> WHAT TO WORK ON
Give back exactly the lines that run from the beginning of the entries to the line containing "l.foldl (fun acc", both included, and nothing else.

[Saved entries]
⟨

/-- The readings of the sensors that are valid. -/
def validReadings (l : List Sensor) : List Int := (l.filter fun x => x.valid).map fun x => x.reading

/-- Readings in rising order. -/
def sortInts (l : List Int) : List Int :=
  l.foldl (fun acc v => (acc.filter fun x => decide (x ≤ v)) ++ v :: acc.filter fun x => decide (v < x)) []

/-- The vote of three sensors: the median of three, the higher of two, else none (R353). -/
def vote (l : List Sensor) : Option Int :=
  match sortInts (validReadings l) with
  | [_, b, _] => some b
  | [_, b] => some b
  | _ => none

/-- A bulkhead's share of the cap in force in milliwatts (R286). -/
def State.shareMw (s : State) : Nat := s.capInForce * 1000 / 64

/-- Every 1 ms: each bulkhead's rail is measured, and its shares are scaled by the ratio of its share to its measured power, within 1/2 to
2; without a voted current they stay (R352). -/
def execCapScaleTick (millivolts : List Nat) (s : State) : Result :=
  let scale (n : Nat) (b : Bulkhead) : Bulkhead :=
    let b := if b.rail = 0 then b else { b with rail := millivolts.getD n b.rail }
    match vote b.currents with
    | none => b
    | some amps =>
      let mw := amps.toNat * b.rail
      { b with capFactor := if mw = 0 then 2048 else max 512 (min 2048 (s.shareMw * 1024 / mw)) }
  .next ((List.range 64).foldl (fun s n => s.setBulkhead n (scale n (s.bulkhead n))) s)

/-- The cap share C of a sheet in 0.25 pJ per window of 128 cycles: a quarter of its bulkhead's share of the package cap,
scaled (R263, R286, R352). -/
def State.capShare (s : State) (sheet : Nat) : Nat :=
  let b := s.bulkhead (bhOf sheet)
  s.capInForce * 2000000 / b.clock * b.capFactor / 1024

/-! ### Sensors (R353) -/

/-- Two readings agree within the limit: 15 °C, or 20 % of the larger (R353). -/
def agrees (temps : Bool) (a b : Int) : Bool :=
  let d := (a - b).natAbs
  if temps then decide (d ≤ 15) else decide ((5 * d : Int) ≤ max a b)

/-- A reading in range (R353). -/
def inRange (temps : Bool) (v : Int) : Bool :=
  if temps then decide (-20 ≤ v) && decide (v ≤ 150) else decide (0 ≤ v) && decide (v ≤ 160)

/-- The estimated energy of a bulkhead's last window. -/
def State.bhEnergy (s : State) (bh : Nat) : Nat := ((bhSheets bh).map fun sh => (s.sheet sh).energy).sum

/-- One sensor after a sample, beside the other two readings (R353). -/
def Sensor.sample (x : Sensor) (temps : Bool) (v : Int) (others : List Int) (e : Nat) : Sensor :=
  let same := decide (v = x.reading)
  let unchanged := if same then x.unchanged + 1 else 0
  let energy := if same then x.energy else e
  let moved := decide (energy < 8 * (max e energy - min e energy))
  let odd := match others with
    | [a, b] => agrees temps a b && !(agrees temps v a) && !(agrees temps v b)
    | _ => false
  let good := inRange temps v && !(decide (64 ≤ unchanged) && moved) && !odd
  let n := if good then x.good + 1 else 0
  { reading := v, unchanged := unchanged, energy := energy, good := n, valid := good && (x.valid || decide (1024 ≤ n)) }

/-- Three sensors after a sample. -/
def sampleAll (temps : Bool) (l : List Sensor) (vs : List Int) (e : Nat) : List Sensor :=
  l.zipIdx.map fun p => p.1.sample temps (vs.getD p.2 0) (vs.eraseIdx p.2) e

/-- The allowances of a sheet at their minimum (R263, R353). -/
def Sheet.throttled (sh : Sheet) : Sheet :=
  { sh with wideAllow := (List.range 8).map fun k => (k, 8), edgeAllow := Quad.all 8 }

/-- The allowances of a bulkhead's sheets at their minimum. -/
def State.throttle (s : State) (bh : Nat) : State :=
  (bhSheets bh).foldl (fun s sh => s.setSheet sh (s.sheet sh).throttled) s

/-- A sample of a bulkhead's sensors: the vote, the degraded state, and the limit of 105 °C (R353). -/
def execSensorSample (bh : Nat) (temps currents : List Int) (s : State) : Result :=
  let b := s.bulkhead bh
  let e := s.bhEnergy bh
  let ts := sampleAll true b.temps temps e
  let cs := sampleAll false b.currents currents e
  let two := decide (2 ≤ (validReadings ts).length) && decide (2 ≤ (validReadings cs).length)
  let n := if two then b.validFor + 1 else 0
  let hot := match vote ts with
    | none => b.hot
    | some t => if b.hot then decide (100 ≤ t) else decide (105 < t)
  let s := s.setBulkhead bh { b with temps := ts, currents := cs, validFor := n, hot := hot,
                                     degraded := !two || (b.degraded && decide (n < 64)) }
  .next (if hot then s.throttle bh else s)
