-- ==== Sys2Proof/Machine/Core.lean ====
section
/-! DEFINITION. The machine as the host sees it. -/

/-- The Dentenan Y4: its state, its stops, its step and its reset. -/
def Sys2Proof.core : Host.Core := { State := Sys2Proof.Machine.State, Fault := Sys2Proof.Machine.Fault, Refusal := Sys2Proof.Machine.Refusal, step := Sys2Proof.Machine.step, reset := Sys2Proof.Machine.State.reset }
end

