-- ==== Sys2Proof/Certificates/Slice0/Obligations.lean ====
section
/-! DEFINITION. The statements for the provers, one definition each (OBLIGATIONS.json lists them). `State.setCur`,
`State.writeNext` and the other operations a conclusion names have frame statements of their own here. -/

open Sys2Proof Sys2Proof.Machine

/-- The words the spec writes out for sequencer instructions, a memory pair, and op words of an element, an AG, a CV, a PA
and an FE decode to exactly those instructions. (R66, R69, 04_sequencer_isa.md, 05_element_isa.md) -/
def Obligations.DecodesSpecWords : Prop :=
  decodeTableWord 32 0x04642800 = some (.add 3 4 5) ∧
  decodeTableWord 32 0x04642801 = some (.sub 3 4 5) ∧
  decodeTableWord 32 0x08A0000C = some (.addi 5 0 12) ∧
  decodeTableWord 32 0x6C60FFFC = some (.loop 3 0xFFFC) ∧
  decodeTableWord 64 0x0000960080EA0010 = some (.ld 7 10 16 .w .acq .dev) ∧
  decodeTableWord 64 0x00008006888A0000 = some (.amo 4 10 6 0 .w .plain .tile .add) ∧
  decodeTableWord 32 0xA4E60800 = some (.strin 7 6 1) ∧
  decodeTableWord 32 0xD077C000 = some (.qpush 3 23 24) ∧
  decodeTableWord 32 0xFC004800 = some (.trap 0x12) ∧
  decodeAs (.op .element) (bytesOfWord 0x0C180820) = .ok (.fma 0 1 4 0 2 true false, []) ∧
  decodeAs (.op .ag) (bytesOfWord 0xC0000050) = .ok (.ldt 0 0 0 2 true, []) ∧
  decodeAs (.op .cv) (bytesOfWord 0xC0000150) = .ok (.cvt 0 0 0 true 2 true, []) ∧
  decodeAs (.op .pa) (bytesOfWord 0xC4100010) = .ok (.mm 0 1 0 0 true, []) ∧
  decodeAs (.op .fe) (bytesOfWord 0xC4040010) = .ok (.fins 0 0 2 true, [])

/-- For every well-formed instruction of every word class, with every operand at every value the encoding admits, the
decoder of its class reads the instruction back from its words and leaves the bytes that follow. (R57, R58, R59, R60,
R61, R62, R64, R65, R67, R68, R69) -/
def Obligations.DecodeOfEncode : Prop :=
  ∀ (i : Instr) (c : WordClass) (rest : List Byte), i.wordClass = some c → i.wf = true →
    decodeAs c (encodeBytes i ++ rest) = .ok (i, rest)

/-- When the agenda names a sheet, the sheet chooses a thread that can issue and has no report to take, and the bytes at that
thread's pc decode to a well-formed instruction, the step is exec of that instruction on the state in which the unit is
taken and the thread acts (beginInstr), followed by what it counts (counted), by what retiring does (afterInstr) and by
what follows every turn (afterTurn); an instruction that meets another tenant's tag in the arrays it names has no effect
and traps (strayTrap). What follows a turn is nothing where no tenant had a TDI in RUN, no error was met, nothing is
asked of a bulkhead, of the records or of the host window, no park image stands out of its place, and no operation is
still on its way to its inbox. The turn that issues is an input of the model (log entry 1); which lines an instruction
names is log entry 130. (R82, R84, R246, R262, R279, 04_sequencer_isa.md) -/
def Obligations.StepRunsInstruction : Prop :=
  (∀ (s u v : State) (sheet ctx : Nat) (r : List Turn) (bs rest : List Byte) (i : Instr),
    s.agenda = .issue sheet :: r → sheet < 256 → u = { s with agenda := r } → v = u.beginInstr sheet ctx i →
    u.chooseThread sheet = some ctx → u.canIssue sheet ctx = true → u.mustDeliver sheet ctx = none →
    u.fetch sheet ctx = .ok bs → decodeSeq bs = .ok (i, rest) →
    (v.strayInstr i = none →
      step s = u.afterTurn (onNext (exec i v) fun t => (t.counted (v.instrActivity i)).afterInstr)) ∧
    (∀ x, v.strayInstr i = some x → step s = u.afterTurn (.next (v.strayTrap x).afterInstr))) ∧
  (∀ old t : State, old.attested = [] → t.package.met = [] → t.asked = [] → t.drover.recordWrites = [] → t.misplaced = [] →
    t.package.hostWaits = [] → (∀ p ∈ t.ops, p.2.arrived.isSome = true) → old.afterTurn (.next t) = .next t)

/-- When the agenda names a node whose clock runs and whose firing neither waits nor is to be interrupted, and the slot the
firing stands at decodes to an op word of the node's class, the step is exec of that op word with that node acting,
followed by what it counts and by what follows every turn; where the node's arrays, or the proof buffer it stores into,
hold another tenant's tag the op word has no effect and faults ACCESS, TVAL the number of the line (log entry 130). When
the agenda names an event of the device or of the host (which turns happen is an input: log entry 1), the step is exec of
that event; but one that the device does not answer at its stage of bring-up is lost (log entry 138), a register event
behind a host write that waits joins it (log entry 139), and one that meets another tenant's tag is stopped. (R17, R67,
R68, R262, R279, R333, R351, 05_element_isa.md) -/
def Obligations.StepRunsOpWord : Prop :=
  (∀ (s u v : State) (n : NodeId) (r : List Turn) (f : Firing) (i : Instr),
    s.agenda = .node n :: r → n.exists = true → u = { s with agenda := r } → v = { u with curNode := n } →
    v.stopped n.sheet = false → (s.node n).running = some f → v.restoringAt n.sheet f.ctx = false → f.wait = .none →
    v.interruptDue n = none → v.nextOp n f = .ok i →
    (v.strayOp n f.ctx i = none → step s = u.afterTurn (onNext (exec i v) fun t => t.counted (v.opActivity t n f i))) ∧
    (∀ x, v.strayOp n f.ctx i = some x → step s = u.afterTurn
      (.next ((v.opFault n f 0x0A 0 (BitVec.ofNat 64 x.number)).arrayEvent x n.sheet f.ctx)))) ∧
  (∀ (s u : State) (i : Instr) (r : List Turn), s.agenda = .event i :: r → (Turn.event i).named = true → u = { s with agenda := r } →
    (u.deaf i = true → step s = u.afterTurn (.next u)) ∧
    (u.deaf i = false →
      (∀ q, u.lateRegister i = some q → step s = u.afterTurn (.next (u.host q))) ∧
      (u.lateRegister i = none → u.strayEvent i = none →
        step s = u.afterTurn (onNext (exec i u) fun t => t.counted (u.eventActivity t i))) ∧
      (∀ x sheet ctx, u.lateRegister i = none → u.strayEvent i = some (x, sheet, ctx) →
        step s = u.afterTurn (.next (u.arrayEvent x sheet ctx)))))

/-- From every state whose memory is canonical (addresses strictly rising, no byte equal to what an unlisted address reads
as), whatever the step runs (an instruction, an op word, an event of the device or of the host), a next state has a
canonical memory. (R7, R39, 01_machine.md) -/
def Obligations.StepKeepsMemoryCanonical : Prop :=
  ∀ s t : State, Inv s → step s = .next t → Inv t

/-- At reset memory is canonical and lists nothing; a read of each control register that R37 resets to 0 (TVEC, EPC, CAUSE,
TVAL, RASCNT, RASSPL, CYCLE, LAYVER) gives 0 on every thread of the package; every window entry and frame entry is
invalid; and no instance, slice, stream or operation exists. What the spec gives no reset value for is the model's
choice (log entry 10) and is not stated. (R37, 01_machine.md, 14_isolation.md) -/
def Obligations.ResetState : Prop :=
  Inv State.reset ∧ State.reset.mem = [] ∧
  (∀ sheet ctx : Nat, ∀ c : BitVec 16, c ∈ [0x0000#16, 0x0001#16, 0x0002#16, 0x0003#16, 0x0012#16, 0x0013#16, 0x0031#16, 0x0040#16] →
    ({ State.reset with curSheet := sheet, curCtx := ctx } : State).csr c = some 0) ∧
  (∀ b bank tenant : Nat, ∀ w : Bool, State.reset.hasWindow bank tenant w = false ∧ State.reset.frameOk tenant b = false) ∧
  State.reset.insts = [] ∧ State.reset.slices = [] ∧ State.reset.streams = [] ∧ State.reset.ops = []

/-- State.setCur, by which the register, branch and control instructions change the acting thread, makes that thread the one
given and leaves alone every other thread of the sheet and of every other sheet, the rest of the acting sheet, every
byte of memory and every other field of the state. (R37, 04_sequencer_isa.md) -/
def Obligations.ActingThreadFrame : Prop :=
  ∀ (s : State) (thr : Thread), s.curCtx < 4 →
    (s.setCur thr).cur = thr ∧
    (∀ sheet ctx, ctx < 4 → ¬(sheet = s.curSheet ∧ ctx = s.curCtx) → (s.setCur thr).thread sheet ctx = s.thread sheet ctx) ∧
    (∀ n, n ≠ s.curSheet → (s.setCur thr).sheet n = s.sheet n) ∧
    (s.setCur thr).sheet s.curSheet = { s.sheet s.curSheet with threads := ((s.setCur thr).sheet s.curSheet).threads } ∧
    (∀ a, (s.setCur thr).mem.get a = s.mem.get a) ∧
    { s.setCur thr with sheets := s.sheets } = s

⟩

> ANSWER AREA
/-- The readings of the sensors that are valid. -/
def validReadings (l : List Sensor) : List Int := (l.filter fun x => x.valid).map fun x => x.reading

/-- Readings in rising order. -/
def sortInts (l : List Int) : List Int :=
  l.foldl (fun acc v => (acc.filter fun x => decide (x ≤ v)) ++ v :: acc.filter fun x => decide (v < x)) []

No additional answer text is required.